“The liberty of man consists solely in this, that he obeys the laws of nature because he himself has recognised them as such and not because they have been imposed on him externally by any foreign will whatsoever, human or divine, collective or individual.”
– Mikhail Bakunin, Nature, Man, Liberty
In my previous posts this week regarding International Women’s Day, I have bashed feminism a fair amount it has to be said.
However, this is not to say that the struggle for women’s equality (and not to mention safety) isn’t still very real in much of the world today.
I stressed in previous posts the importance of making comparisons between the movements of a century ago versus the movements of today, and criticised (as have many others) the bizarre link drawn in current campaigns between the donning of hijab and women’s rights.
We have previously looked into the New York origins of the former International Working Women’s Day, and the traditions of the Soviet Unions female workforce.
In light of the current focus of the feminist movement on Islam and hijab being made the symbol of women’s ’emancipation’, let’s focus on another important International Working Women’s Day from the last century: March 8th 1979.
In 1979, shortly before the reintroduction of the mandatory veiling of women in Iran, and after 43 years of hijab being an illegal form of dress, Iranian women marched with uncovered heads. Their thick, black hair flowing freely, they protested what they saw as a step back in time, to an age when they had been second class citizens.
Let’s make no mistake: these women were not ‘Islamophobic’, and their motives were certainly not the dismantling of Islamic or Iranian culture – far from it! In fact, many of them were educated at the University of Tehran during the period between 1935 and 1978, when women were able to freely pursue their educational aspirations. Many of these women studied the philosophies and doctrines of Islam, and the Women’s Organisation of Iran (WOI, founded in 1966) maintained that they aimed to not only achieve political and social equality, but to do it within the traditions of Islam.
So, a little history.
Following the Iranian Constitutional Revolution of 1905-1911, awareness of women’s rights issues became more widely recognised among the population, despite their having been a small feminist tradition running alongside that of the West from as early as the 1850’s.
In 1918 primary schools for girls gained government funding, following the previous opening of two privately funded schools; although mandatory education for both sexes did not materialise until 1944.
Alongside primary education, degree level education became a possibility for Iranian women: 1928 saw the government financing of women travelling abroad to earn their degrees, and in 1935 Tehran University began admitting female students.
As can be expected in a population rapidly advancing its literacy, women began producing their own literature, predominantly in the form of a number of women’s journals. The journals published feminist rhetoric and thought, but also occasional poetry and short stories. Such publications included Alam Nesvan (Women’s Universe), published 1920-1934 by the Association of Graduates at Tehran’s American Girls’ School. This journal showed particular admiration for Western feminism and a disdain for hijab.

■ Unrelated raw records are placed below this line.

theorem lin_register (d : SReg) {n : Nat} (hpos : 1 ≤ n) (hlt : n < 2 ^ 20) :
    lin [.s d, .imm n] = .ok [.li d (BitVec.ofNat 20 n), .neg d d] := by
  have hn : (decide (d.val < 16) && decide (1 ≤ n) && decide (n < 2 ^ 20)) = true := by
    rw [decide_eq_true d.isLt, decide_eq_true hpos, decide_eq_true hlt]
    rfl
  simp only [lin, inRange, hn, if_true, sField_val]

theorem matvec_registers (D A B : PReg) {k l : Nat} (hk : 1 ≤ k ∧ k ≤ 8) (hl : 1 ≤ l ∧ l ≤ 8) (hD : D.val + k ≤ 64)
    (hA : A.val + k * l ≤ 64) : matvec [.k k, .l l] [.p D, .p A, .p B] = .ok (matvecRows k l D A B) := by
  have hregs : (decide (D.val + k ≤ 64) && decide (A.val + k * l ≤ 64) && decide (B.val < 64)) = true := by
    simp [hD, hA]
  rw [matvec, if_pos ⟨hk.1, hk.2, hl.1, hl.2⟩, inRange, if_pos hregs]

/-! ## Qualifiers that are read (R118) -/

theorem readQuals_v {al : Allowed} (hal : al.v = true) (v : VLen) (qs : List Qualifier) {q : Quals} (hq : q.v = none) :
    readQuals al (.v v.vl :: qs) q = readQuals al qs { q with v := some v } := by
  have hlen : 1 ≤ v.vl ∧ v.vl ≤ 8 := ⟨v.vl_pos, v.vl_le⟩
  have hfield : Fin.ofNat 8 (v.vl - 1) = v := vField_val v
  rw [readQuals, hal, hq, decide_eq_true hlen, hfield]
  rfl

theorem qualified_of_readQuals {al : Allowed} {qs : List Qualifier} {q : Quals} (h : readQuals al qs {} = .ok q)
    (f : Quals → Except AsmError (List Instr)) : qualified al qs f = f q := by
  rw [qualified, h]

theorem qualified_v {al : Allowed} (hal : al.v = true) (v : VLen) (f : Quals → Except AsmError (List Instr)) :
    qualified al [.v v.vl] f = f { v := some v } :=
  qualified_of_readQuals (readQuals_v hal v [] rfl) f

/-! ## Qualifiers that are refused (R118) -/

/-- With these operands the mnemonic names a command that allows the qualifiers of `al` (R113, R118). -/
def Takes (al : Allowed) (m : String) (ops : List AsmOperand) : Prop :=
  ∃ f, ∀ qs, assemble m qs ops = qualified al qs f

section Refused

variable {al : Allowed} {m : String} {ops : List AsmOperand} (h : Takes al m ops)
include h

theorem Takes.refuses_v (hal : al.v = false) (n : Nat) : assemble m [.v n] ops = .error .badQualifier := by
  obtain ⟨f, hf⟩ := h
  rw [hf, qualified, readQuals, hal]
  rfl

theorem Takes.refuses_bc (hal : al.c = false) : assemble m [.bc] ops = .error .badQualifier := by
  obtain ⟨f, hf⟩ := h
  rw [hf, qualified, readQuals, hal]
  rfl

theorem Takes.refuses_g (hal : al.g = false) :
    assemble m [.g88] ops = .error .badQualifier ∧ assemble m [.g32] ops = .error .badQualifier := by
  obtain ⟨f, hf⟩ := h
  constructor
  · rw [hf, qualified, readQuals, hal]
    rfl
  · rw [hf, qualified, readQuals, hal]
    rfl

/-- R118: `.vN` is `.v1` to `.v8`, for every command. -/
theorem Takes.refuses_v_outOfRange {n : Nat} (hn : n = 0 ∨ 8 < n) : assemble m [.v n] ops = .error .badQualifier := by
  obtain ⟨f, hf⟩ := h
  have hlen : ¬ (1 ≤ n ∧ n ≤ 8) := by omega
  rw [hf, qualified, readQuals, decide_eq_false hlen, Bool.and_false]
  rfl

end Refused

/-! ## The pseudo-instructions and the unusual shapes -/

/-- Settles O7: each pseudo-instruction by its shape's lemma. -/
theorem pseudoInstructionExpansions : Obligations.PseudoInstructionExpansions := by
  unfold Obligations.PseudoInstructionExpansions
  intro d a D A B v
  refine ⟨clr_register d, shapeSS_registers d a fun d a => .mul d a a, fun n => lin_register d, ?_, ?_, ?_, ?_⟩
  · exact (qualified_v rfl v _).trans (shapePPP_registers D A B _)
  · exact (qualified_v rfl v _).trans (shapePPP_registers D A B _)
  · exact (qualified_v rfl v _).trans (shapePPP_registers D A B _)
  · intro k l hk1 hk8 hl1 hl8 hD hA
    have hrows : matvecRows k l D A B = (List.range k).map fun i =>
        .pdot (Fin.ofNat 64 (D + i)) (Fin.ofNat 64 (A + l * i)) B (Fin.ofNat 8 (l - 1)) .each := by
      simp only [matvecRows, pField_val]
      rfl
    rw [← hrows]
    exact matvec_registers D A B ⟨hk1, hk8⟩ ⟨hl1, hl8⟩ hD hA

/-- R118, R119: destinations first, and what each qualifier sets. -/
theorem assemble_destinations_first (d a b : SReg) (D A B : PReg) (v : VLen) :
    assemble "p2r" [] [.s d, .s b, .s a] = .ok [.p2r d a b] ∧
    assemble "decomp" [.g32] [.s d, .s b, .s a] = .ok [.decomp d a b .g32] ∧
    assemble "decomp" [.g88] [.s d, .s b, .s a] = .ok [.decomp d a b .g88] ∧
    assemble "pp2r" [.v v.vl] [.p D, .p B, .p A] = .ok [.pp2r D A B v] ∧
    assemble "pdecomp" [.v v.vl] [.p D, .p B, .p A] = .ok [.pdecomp D A B v .g88] ∧
    assemble "usehint" [] [.s d, .s a, .s b] = .ok [.usehint d a b .g88] ∧
    assemble "padd" [.v v.vl, .bc] [.p D, .p A, .p B] = .ok [.padd D A B v .one] ∧
    assemble "padd" [] [.p D, .p A, .p B] = .ok [.padd D A B 0 .each] ∧
    assemble "pmkhint" [.v v.vl] [.p D, .p A, .p B] = .ok [.pmkhint D A B v .each .g88] ∧
    assemble "pusehint" [.bc, .g32] [.p D, .p A, .p B] = .ok [.pusehint D A B 0 .one .g32] ∧
    assemble "psmul" [] [.p D, .p A, .s b] = .ok [.psmul D A b 0] := by
  refine ⟨shapeSSS_registers d b a fun d b a => .p2r d a b, shapeSSS_registers d b a fun d b a => .decomp d a b .g32,
    shapeSSS_registers d b a fun d b a => .decomp d a b .g88, ?_, ?_,
    shapeSSS_registers d a b fun d a b => .usehint d a b .g88, ?_,
    shapePPP_registers D A B fun D A B => .padd D A B 0 .each, ?_,
    shapePPP_registers D A B fun D A B => .pusehint D A B 0 .one .g32,
    shapePPS_registers D A b fun D A b => .psmul D A b 0⟩
  · exact (qualified_v rfl v _).trans (shapePPP_registers D B A fun D B A => .pp2r D A B v)
  · exact (qualified_v rfl v _).trans (shapePPP_registers D B A fun D B A => .pdecomp D A B v .g88)
  · have hquals : readQuals { v := true, c := true } [.v v.vl, .bc] {} = .ok { v := some v, c := some .one } :=
      (readQuals_v rfl v [.bc] rfl).trans rfl
    exact (qualified_of_readQuals hquals _).trans (shapePPP_registers D A B fun D A B => .padd D A B v .one)
  · exact (qualified_v rfl v _).trans (shapePPP_registers D A B fun D A B => .pmkhint D A B v .each .g88)

/-- Settles O8: the operand order by the shapes' lemmas, the errors by the columns of the qualifiers each command
allows. -/
theorem assemblerNamesDestinationsFirst : Obligations.AssemblerNamesDestinationsFirst := by
  unfold Obligations.AssemblerNamesDestinationsFirst
  refine ⟨assemble_destinations_first, fun ops n => ⟨?_, ?_, ?_, ?_⟩⟩
  · intro m hm
    fin_cases hm <;> exact Takes.refuses_v ⟨_, fun _ => rfl⟩ rfl n
  · intro m hm
    fin_cases hm <;> exact Takes.refuses_bc ⟨_, fun _ => rfl⟩ rfl
  · intro m hm
    fin_cases hm <;> exact Takes.refuses_g ⟨_, fun _ => rfl⟩ rfl
  · intro hn m hm
    fin_cases hm <;> exact Takes.refuses_v_outOfRange ⟨_, fun _ => rfl⟩ hn

end Sys2Proof.Machine
end

section
/-! The field helpers give exact residues (spec/00_scope.md R16; 40_field.md R142, R144). -/

namespace Sys2Proof.Machine

theorem reduceOnce_of_lt {a : Int} (h : a < q) : reduceOnce a = a := if_neg (not_le.2 h)

theorem reduceOnce_add_q {a : Int} (h : 0 ≤ a) : reduceOnce (a + q) = a := by
  rw [reduceOnce, if_pos (by omega), Int.add_sub_cancel]

/-- The one conditional subtraction is the whole reduction, below 2q. -/
theorem reduceOnce_eq_emod {a : Int} (h0 : 0 ≤ a) (h2 : a < 2 * q) : reduceOnce a = a % q := by
  by_cases ha : a < q
  · rw [reduceOnce_of_lt ha, Int.emod_eq_of_lt h0 ha]
  · obtain ⟨b, rfl⟩ : ∃ b, a = b + q := ⟨a - q, by omega⟩
    rw [reduceOnce_add_q (by omega), Int.add_emod_right, Int.emod_eq_of_lt (by omega) (by omega)]

section Residues

variable {x y : Int} (hx0 : 0 ≤ x) (hxq : x < q) (hy0 : 0 ≤ y) (hyq : y < q)

include hx0 hxq hy0 hyq in
theorem fadd_eq_emod : fadd x y = (x + y) % q := reduceOnce_eq_emod (by omega) (by omega)

include hx0 hxq hy0 hyq in
theorem fsub_eq_emod : fsub x y = (x - y) % q := by
  rw [fsub, reduceOnce_eq_emod (by omega) (by omega), Int.add_emod_right]

include hx0 hxq in
theorem fneg_eq_emod : fneg x = (-x) % q := by
  rw [fneg, fsub_eq_emod le_rfl (by decide) hx0 hxq, Int.zero_sub]

include hx0 hxq in
theorem fadd_fneg : fadd x (fneg x) = 0 := by
  have hn0 : 0 ≤ -x % q := Int.emod_nonneg _ (by decide)
  have hnq : -x % q < q := Int.emod_lt_of_pos _ (by decide)
  rw [fneg_eq_emod hx0 hxq, fadd_eq_emod hx0 hxq hn0 hnq, Int.add_emod_emod, Int.add_right_neg, Int.zero_emod]

include hx0 hxq in
theorem fmul_one : fmul x 1 = x := by
  rw [fmul, Int.mul_one, Int.emod_eq_of_lt hx0 hxq]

Iran wasn’t the only country in the region to undergo changes during this period, and in 1932 Tehran hosted representatives from Iraq, India, Lebanon and Egypt for the Congress of Women of the East.
Four years later a landmark victory was won by the women of Iran – the 1936 law, courtesy of Iranian leader Reza Shah Pahlavi, which outlawed the wearing of hijab.
In 2013, Firouzeh Mirrazavi of the Iran Review remarked on the influence had upon Reza Shah by Afghanistan in its moves toward greater democracy, and too the Westernisation of Turkey: “During the visit, the Afghan queen (Soraya Tarzi, 1929) did not wear hijab and this led to heated debates among the Iranian clerics who urged Reza Shah to make the Afghan queen observe the Islamic code of dress in Iran.”
It must have seemed at this point that the only way was up as by the late sixties not only had suffrage been achieved, but women could hold cabinet positions and work as police officers and members of the judiciary.
In fact, by the time of the revolution and repealment of the law, 40% of the female population was literate, women made up 33% of university students and polygamy had been virtually eradicated by the 1975 Family Protection Act.
Which brings us back to 8th March 1979 – the day on which 100,000 Iranian women marched in protest of the newly established Islamic Republic of Iran and the 7th century laws it brought with it.
According to Islamic law, improper hijab, i.e. the revelation of anything more than the hands or face of a woman to any man other than her husband, father or son is punishable with lashes and/or imprisonment.
In the last ten years there has been a re-invigoration of the crack down on women’s right to dress as they choose by Iranian authorities, and hundreds (if not thousands) of arrests have been made as a result.
For the best part of the past 40 years the women of Iran (not to mention the women of other nations such as Pakistan, United Arab Emirates and Saudi Arabia) have been wearing hijab not as a symbol of their faith or their pride or even their cultural inheritance, but rather as a symbol of the sad failure of a once progressive country to maintain the basic freedoms of its citizens.
Although there have been more recent movements in Iran, such as the 2006 ‘Change for Equality’ campaign, efforts are largely ignored by feminist movements from around the world.
I suppose that the story of Iran and other such cautionary tales are a challenge to the narrative of intersectionalism, and to the idea that the ‘religion of peace’ is a misunderstood liberator of women. And who’s to say that it couldn’t be?
If only a single Islamic women’s movement were allowed to run its course and reach its aims, such an assertion would be reasonable. As things stand and as they have stood until this point: it is not.
I hope that what we can draw from this comparison and the ideological pickle in which the feminist movement currently finds itself is that: while culture has value, that value can only ever be realised or benefited from through free enquiry.